Add or update field in filter or elsewhere

Elastic Stack Logstash
1

based on [@metadata][category] field , log need to uploaded to different file location. if message have some pattern then need to update [@metadata][category] , I am doing in filter

filter {
if [message] =~ ".regextpattern."
{ grok{ add_field => {"[@metadata][category]" => "file1"} } }
else
{ grok{ add_field => {"[@metadata][category]" => "file2"} } }

}

so it go desired output. how to update this field at filter or input. at input [@metadata][category] can be added as field.

I tried with grok but previous value "[@metadata][category]" => "file2" and pattern matched and it make "[@metadata][category]" => ["file2" , file1" ]
and output plugin not working as desire

if [@metadata][category] == "file1" {
file{
path => "/tmp/file3.log"
}
}else {
file{
path => "/tmp/file4.log"
}
}

then I try with mutate filter with update setting but it need [@metadata][category] to present.

filter {
if [message] =~ ".regextpattern."
{ mutate { update => { "[@metadata][category]" => "file1" }
} }

}

Can there be a better approach which sure shot update field means if it not present then add else overwrite it.

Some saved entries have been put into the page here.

-- ==== Sys2Proof/Tests/Slice0.lean ====
section
/-!
SUPPORT. The model's own tests. Expected values come from spec/95_test_vectors.md (the vector's name stands in the comment)
or are worked out by hand from the rule named; then, for every statement with hypotheses, a state and operands that meet
them.
-/

namespace Sys2Proof.Tests

open Sys2Proof Sys2Proof.Machine

/-- A core with a one-instruction program at `pc = 0` (95, section 2.5). -/
def one (i : Instr) : State := { State.reset with program := [i] }

/-! ### Well-formedness (R101): one ill-formed term for each check -/

theorem test_wellFormed_limits :
    Instr.wellFormed (.loadConst 31 16777215) = true ∧ Instr.wellFormed (.readMem 31 31) = true ∧
    Instr.wellFormed (.writeMem 31 31) = true ∧ Instr.wellFormed (.shiftRight 31 1073741823) = true := by decide

/-- X1 to X5, and the checks they leave out. -/
theorem test_wellFormed_refuses :
    Instr.wellFormed (.loadConst 32 0) = false ∧ Instr.wellFormed (.loadConst 1 16777216) = false ∧
    Instr.wellFormed (.readMem 32 0) = false ∧ Instr.wellFormed (.readMem 0 32) = false ∧
    Instr.wellFormed (.writeMem 32 0) = false ∧ Instr.wellFormed (.writeMem 0 32) = false ∧
    Instr.wellFormed (.shiftRight 32 0) = false ∧ Instr.wellFormed (.shiftRight 0 1073741824) = false := by decide

/-! ### Encodings, bit by bit from the table's pattern `u… A… BBBBB CCCCCCC` (R104, R107, R108) -/

/-- E2 and D7: LoadConst r1, 5, the unused bits clear and then set. -/
theorem test_decode_loadConst :
    decodeTableWord 40 0b0000_000000000000000000000101_00001_0101100 = some (.loadConst 1 5) ∧
    decodeTableWord 40 0b1111_000000000000000000000101_00001_0101100 = some (.loadConst 1 5) := by decide

/-- E8: ReadMem r2, r3 (D11 sets the unused bits). -/
theorem test_decode_readMem :
    decodeTableWord 24 0b0000000_00011_00010_1111000 = some (.readMem 2 3) ∧
    decodeTableWord 24 0b1111111_00011_00010_1111000 = some (.readMem 2 3) := by decide

/-- E13: WriteMem r3, r2: the data register in B, the address register in A (R184). -/
theorem test_decode_writeMem :
    decodeTableWord 24 0b0000000_00010_00011_0100010 = some (.writeMem 3 2) := by decide

/-- E18 and E22: ShiftRight r0, [500] and the largest fields. -/
theorem test_decode_shiftRight :
    decodeTableWord 48 0b000000_000000000000000000000111110100_00000_0100101 = some (.shiftRight 0 500) ∧
    decodeTableWord 48 0b000000_111111111111111111111111111111_11111_0100101 = some (.shiftRight 31 1073741823) := by
  decide

/-- E4, E9, E15, E21: the record bytes. -/
theorem test_encode_records :
    encode (.loadConst 31 16777215) = [0xAC, 0xFF, 0xFF, 0xFF, 0x0F] ∧ encode (.readMem 1 0) = [0xF8, 0x00, 0x00] ∧
    encode (.writeMem 0 1) = [0x22, 0x10, 0x00] ∧
    encode (.shiftRight 0 65536) = [0x25, 0x00, 0x00, 0x10, 0x00, 0x00] := by decide

/-- The four codes are told apart, and no other code is an instruction (R133). -/
theorem test_assigned_codes :
    (List.range 128).filter (fun c => (Opcode.ofCode c).isSome) = [34, 37, 44, 120] := by decide

/-- Decoder ports for D9 (bytes above `dec_n` hold anything) and D2. -/
theorem test_decoder_ports :
    decoderPorts 0xFFFFFFFF812C 2 = { err := 0, code := 44, b := 2, a := 8, len := 5 } ∧
    decoderPorts 0 1 = { err := 2, code := 0, b := 0, a := 0, len := 0 } := by decide

/-- Encoder ports for E8 and X3. -/
theorem test_encoder_ports :
    encoderPorts 120 2 3 = { bytes := 0x003178, len := 3, err := 0 } ∧
    encoderPorts 120 0 32 = { bytes := 0, len := 0, err := 5 } := by decide

/-! ### The loader -/

/-- L3 and L4. -/
theorem test_load_programs :
    load none [0x2C, 0x81, 0x3E, 0x00, 0x00, 0x78, 0x31, 0x00, 0x25, 0x40, 0x1F, 0x00, 0x00, 0x00] =
      .ok [.loadConst 2 1000, .readMem 2 3, .shiftRight 0 500] ∧
    load none [0xAC, 0x50, 0x00, 0x00, 0x00, 0x2C, 0x81] = .ok [.loadConst 1 5, .loadConst 2 8] := ⟨rfl, rfl⟩

/-- L5 and L8. -/
theorem test_load_errors :
    load none [0xAC, 0x50, 0x00, 0x00, 0x00, 0x00, 0x78, 0x31, 0x00] = .error (.unknownOpcode 0 5) ∧
    load (some 3) [0x78, 0, 0, 0x78, 0, 0, 0x78, 0, 0, 0x78, 0, 0] = .error (.capacity 4) := ⟨rfl, rfl⟩

/-! ### The instructions, one step each -/

/-- LC2: the whole register is replaced. -/
theorem test_loadConst_replaces :
    (stepState ((one (.loadConst 31 16777215)).setReg 31 0xFFFFFFFF)).reg 31 = 0x00FFFFFF := by decide

/-- LC1: r0 is an ordinary register, and `pc` advances. -/
theorem test_loadConst_r0 :
    (stepState ((one (.loadConst 0 0)).setReg 0 7)).reg 0 = 0 ∧
    (stepState ((one (.loadConst 0 0)).setReg 0 7)).pc = 1 := by decide

/-- RM2: the address is read before the write. -/
theorem test_readMem_aliased :
    (stepState (((one (.readMem 7 7)).setReg 7 2).setMem 2 9)).reg 7 = 9 := by decide

/-- RM4 and H3: STATUS is `0x07`, FAULT_INFO the address, and `pc` still names the instruction. -/
theorem test_readMem_faults :
    (stepState ((one (.readMem 0 1)).setReg 0 65536)).statusWord = 0x07 ∧
    (stepState ((one (.readMem 0 1)).setReg 0 65536)).faultInfo = 65536 ∧
    (stepState ((one (.readMem 0 1)).setReg 0 65536)).pc = 0 := by decide

/-- WM1: data first, address second. -/
theorem test_writeMem_stores :
    (stepState (((one (.writeMem 3 2)).setReg 3 10).setReg 2 1000)).mem = [(1000, 10)] := by decide

/-- WM4: no memory word changes. -/
theorem test_writeMem_faults :
    (stepState (((one (.writeMem 4 8)).setReg 4 1).setReg 8 65536)).mem = [] ∧
    (stepState (((one (.writeMem 4 8)).setReg 4 1).setReg 8 65536)).cause = .memOutOfBounds := by decide

/-- SR1 and SR6: an amount above the width is not masked. -/
theorem test_shiftRight_amounts :
    (stepState (((one (.shiftRight 0 500)).setReg 0 255).setMem 500 2)).reg 0 = 63 ∧
    (stepState (((one (.shiftRight 0 7)).setReg 0 0x80000000).setMem 7 33)).reg 0 = 0 := by decide

/-- SR9. -/
theorem test_shiftRight_faults :
    (stepState ((one (.shiftRight 0 65536)).setReg 0 8)).reg 0 = 8 ∧
    (stepState ((one (.shiftRight 0 65536)).setReg 0 8)).faultInfo = 65536 := by decide

/-! ### The host -/

/-- Example A: LOAD, STEP, then STATUS, `pc` with `PLEN`, and r1. -/
theorem test_example_A :
    (session [.load [0xAC, 0x50, 0x00, 0x00, 0x00], .step, .statusRead, .pcRead, .regRead 1] State.reset).2 =
      [.loaded 1, .stepped .executed, .status 0x10 0, .pcIs 1 1, .value 5] := by decide

/-- H1, H5, H7, H8. -/
theorem test_host_commands :
    (command .statusRead State.reset).2 = .status 0x10 0 ∧
    (command (.regWrite 32 1) State.reset).2 = .error (.outOfBounds (.reg 32)) ∧
    (command (.regWrite 40 (2 ^ 32)) State.reset).2 = .error (.outOfBounds (.reg 40)) ∧
    (command (.memWrite 65536 1) State.reset).2 = .error (.outOfBounds (.mem 65536)) := by decide

/-- H10 and X6, X8, X9. -/
theorem test_encode_command :
    encodeResponse (.mnemonic "ReadMem") [2, 3] = .encoded [0x78, 0x31, 0x00] ∧
    encodeResponse (.code 44) [1] = .error (.invalidInstruction .operandCount) ∧
    encodeResponse (.code 127) [] = .error (.invalidInstruction .unknownOpcode) ∧
    encodeResponse (.code 45) [0, 0, 0, 0, 0, 0, 0] = .error (.invalidInstruction .unknownOpcode) := by decide

/-- DP3 and DP5: the end is clamped, and a start past the end is empty. -/
theorem test_dump_clamps :
    ((State.reset.setMem 65535 4).dumpRange 65530 70000) =
      [(65530, 0), (65531, 0), (65532, 0), (65533, 0), (65534, 0), (65535, 4)] ∧
    State.reset.dumpRange 70000 80000 = [] := by decide

/-- A word of each row, placed at reset, is run by the next step. -/
theorem test_withFetchWord_runs :
    (stepState (State.reset.withFetchWord 40 0x50AC)).reg 1 = 5 ∧
    (stepState (State.reset.withFetchWord 24 0x3178)).pc = 1 ∧
    (stepState (State.reset.withFetchWord 24 0x21A2)).pc = 1 ∧
    (stepState (State.reset.withFetchWord 48 0x1F4025)).pc = 1 := by decide

/-! ### Witnesses: what each statement's hypotheses admit, at the boundaries of their ranges -/

theorem witness_wellFormed_operands :
    (31 < 32 ∧ 16777215 < 2 ^ 24 ∧ 1073741823 < 2 ^ 30) ∧ Instr.wellFormed (.shiftRight 31 1073741823) = true ∧
    Instr.wellFormed (.loadConst 0 0) = true := by decide

/-- DecodeErrorCases: `0xAD` has code 45, `0xAC` code 44. -/
theorem witness_DecodeErrorCases :
    codeOf 0xAD ∉ [44, 120, 34, 37] ∧ codeOf 0xAC ∈ [44, 120, 34, 37] := by decide

/-- DecodePadsAndCuts: a first byte of LoadConst, two bytes (short), five (exact) and six (long). -/
theorem witness_DecodePadsAndCuts :
    codeOf 0x2C = Opcode.loadConst.code ∧ ([0x2C, 0x81] : List Byte).length < Opcode.loadConst.recordBytes ∧
    Opcode.loadConst.recordBytes ≤ ([0x2C, 0, 0, 0, 0] : List Byte).length ∧
    Opcode.loadConst.recordBytes ≤ ([0x2C, 0, 0, 0, 0, 0] : List Byte).length := by decide

/-- DecodeMasksFields and EncodeOfDecodeCanonical: the records of D6 and D7, which differ in unused bits alone. -/
theorem witness_DecodeMasksFields :
    ([0xAC, 0x50, 0, 0, 0] : List Byte).length = Opcode.loadConst.recordBytes ∧
    leValue [0xAC, 0x50, 0, 0, 0] % 2 ^ 7 = Opcode.loadConst.code ∧
    leValue [0xAC, 0x50, 0, 0, 0xF0] % 2 ^ (12 + Opcode.loadConst.aBits) =
      leValue [0xAC, 0x50, 0, 0, 0] % 2 ^ (12 + Opcode.loadConst.aBits) := by decide

theorem witness_EncodeOfDecodeCanonical :
    decode [0xAC, 0x50, 0, 0, 0xF0] = .ok (.loadConst 1 5, 5) ∧ decode [0xAC, 0x50, 0, 0, 0] = .ok (.loadConst 1 5, 5) :=
  ⟨rfl, rfl⟩
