-- ==== Sys2Proof/WellFormed.lean ====
section
/-! DEFINITION. What a command and its operand must satisfy to be issued as the spec's script forms write it
(rules R90, R94, R101). A command word carries no field (R90, R93), so the command alone has nothing that
could be ill formed; the operand in ARG has the range checks of R94. -/

namespace Sys2Proof

/-- No command has a field that could be out of range (R90, R93). -/
def Instr.wf : Instr → Bool
  | .wbit => true
  | .wbyte => true
  | .flush => true
  | .rbit => true
  | .rbyte => true
  | .construct => true
  | .length => true
  | .sufstart => true
  | .release => true
  | .compress => true
  | .expand => true

/-- The operand check of R94: the range ARG must lie in for the command to begin. SUFSTART's rank check is
part of its meaning, and every other command ignores ARG. -/
def Instr.operandOk (i : Instr) (arg : Word) : Bool :=
  match i with
  | .wbit => decide (arg.toNat ≤ 1)
  | .wbyte => decide (arg.toNat ≤ 255)
  | .flush => true
  | .rbit => true
  | .rbyte => true
  | .construct => true
  | .length => true
  | .sufstart => true
  | .release => true
  | .compress => true
  | .expand => true

end Sys2Proof
end

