theorem TopClear.flushBits {w : BitWriter} (h : w.TopClear) : w.flushBits.TopClear := by
  unfold BitWriter.flushBits
  split
  · simp [BitWriter.TopClear]
  · exact h

/-! ## Reader -/

/-- `r'` is what is left of `r` after the bits were delivered. -/
structure ReadsTo (r : BitReader) (bits : List Bool) (r' : BitReader) : Prop where
  bits : r.pendingBits = bits ++ r'.pendingBits
  count : r'.cnt.toNat ≤ 7
  suffix : r'.src <:+ r.src

theorem ReadsTo.trans {r r' r'' : BitReader} {x y : List Bool} (h : ReadsTo r x r') (h' : ReadsTo r' y r'') :
    ReadsTo r (x ++ y) r'' :=
  ⟨by rw [h.bits, h'.bits, List.append_assoc], h'.count, h'.suffix.trans h.suffix⟩

theorem pendingBits_length (r : BitReader) : r.pendingBits.length = r.bitsLeft := by
  simp [BitReader.pendingBits, BitReader.bitsLeft]

theorem deliver_spec (r : BitReader) (h0 : 0 < r.cnt.toNat) (h8 : r.cnt.toNat ≤ 8) :
    ∃ b r', r.deliver = .ok b r' ∧ ReadsTo r [b] r' ∧ r'.src = r.src ∧ r'.cnt.toNat = r.cnt.toNat - 1 ∧
      r'.buf = r.buf := by
  have hc : (r.cnt - 1#4).toNat = r.cnt.toNat - 1 := by
    rw [BitVec.toNat_sub]; simp; omega
  refine ⟨_, _, rfl, ⟨?_, by rw [hc]; omega, List.suffix_refl _⟩, rfl, hc, rfl⟩
  simp only [BitReader.pendingBits, hc]
  rw [← List.append_assoc]
  congr 1
  obtain ⟨m, hm⟩ : ∃ m, r.cnt.toNat = m + 1 := ⟨r.cnt.toNat - 1, by omega⟩
  rw [hm, List.range_succ_eq_map]
  simp only [List.map_cons, List.map_map, Nat.add_sub_cancel, List.singleton_append, Nat.sub_zero,
    List.cons.injEq, true_and]
  apply List.map_congr_left
  intro k _
  simp only [Function.comp]
  congr 1
  omega

/-- With no bit buffered, what is pending is SRC (R122, R222). -/
theorem pendingBits_of_aligned {r : BitReader} (h : r.cnt = 0#4) : r.pendingBits = bitsOfBytes r.src := by
  simp [BitReader.pendingBits, h]

/-- GetBit delivers the next pending bit, or fails with nothing changed when there is none (R120, R122, R123). -/
theorem getBit_spec (r : BitReader) (h7 : r.cnt.toNat ≤ 7) :
    (r.pendingBits = [] ∧ r.src = [] ∧ r.cnt = 0#4 ∧ r.getBit = .raised .endOfStream r) ∨
      ∃ b r', r.getBit = .ok b r' ∧ ReadsTo r [b] r' := by
  unfold BitReader.getBit
  by_cases h : r.cnt = 0#4
  · rw [if_pos h]
    cases hs : r.src with
    | nil =>
      left
      refine ⟨?_, rfl, h, rfl⟩
      simp [BitReader.pendingBits, h, hs, bitsOfBytes]
    | cons v rest =>
      right
      obtain ⟨b, r', he, hr, hsrc, _⟩ :=
        deliver_spec { buf := v, cnt := 8#4, src := rest } (by simp) (by simp)
      refine ⟨b, r', he, ?_, hr.count, ?_⟩
      · rw [← hr.bits]
        simp only [BitReader.pendingBits, h, hs, bitsOfBytes_cons]
        rfl
      · rw [hsrc, hs]; exact List.suffix_cons _ _
  · rw [if_neg h]
    right
    have : r.cnt.toNat ≠ 0 := fun h' => h (BitVec.eq_of_toNat_eq (by simpa using h'))
    obtain ⟨b, r', he, hr, _⟩ := deliver_spec r (by omega) (by omega)
    exact ⟨b, r', he, hr⟩

/-- GetBit when a bit is pending. -/
theorem getBit_ok {r : BitReader} (h7 : r.cnt.toNat ≤ 7) {b : Bool} {rest : List Bool}
    (h : r.pendingBits = b :: rest) : ∃ r', r.getBit = .ok b r' ∧ ReadsTo r [b] r' := by
  rcases getBit_spec r h7 with ⟨he, _⟩ | ⟨b', r', hr, hto⟩
  · rw [h] at he; simp at he
  · have := hto.bits
    rw [h] at this
    simp only [List.singleton_append, List.cons.injEq] at this
    rw [← this.1] at hr hto
    exact ⟨r', hr, hto⟩

/-- GetBit when no bit is pending. -/
theorem getBit_eos {r : BitReader} (h7 : r.cnt.toNat ≤ 7) (h : r.pendingBits = []) :
    r.getBit = .raised .endOfStream r ∧ r.src = [] ∧ r.cnt = 0#4 := by
  rcases getBit_spec r h7 with ⟨_, hs, hc, hr⟩ | ⟨b', r', hr, hto⟩
  · exact ⟨hr, hs, hc⟩
  · have := hto.bits
    rw [h] at this
    simp at this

I can we do in filter or there is better place. Need to also consider performance.

2

Can there be a better approach which sure shot update field means if it not present then add else overwrite it.

How about the mutate filter's replace option?

3

that is great... Can do something with grok filter?

4

Maybe. If the string you want to store in [@metadata][category] can be extracted from another field then grok is a good option.

5

This topic was automatically closed 28 days after the last reply. New replies are no longer allowed.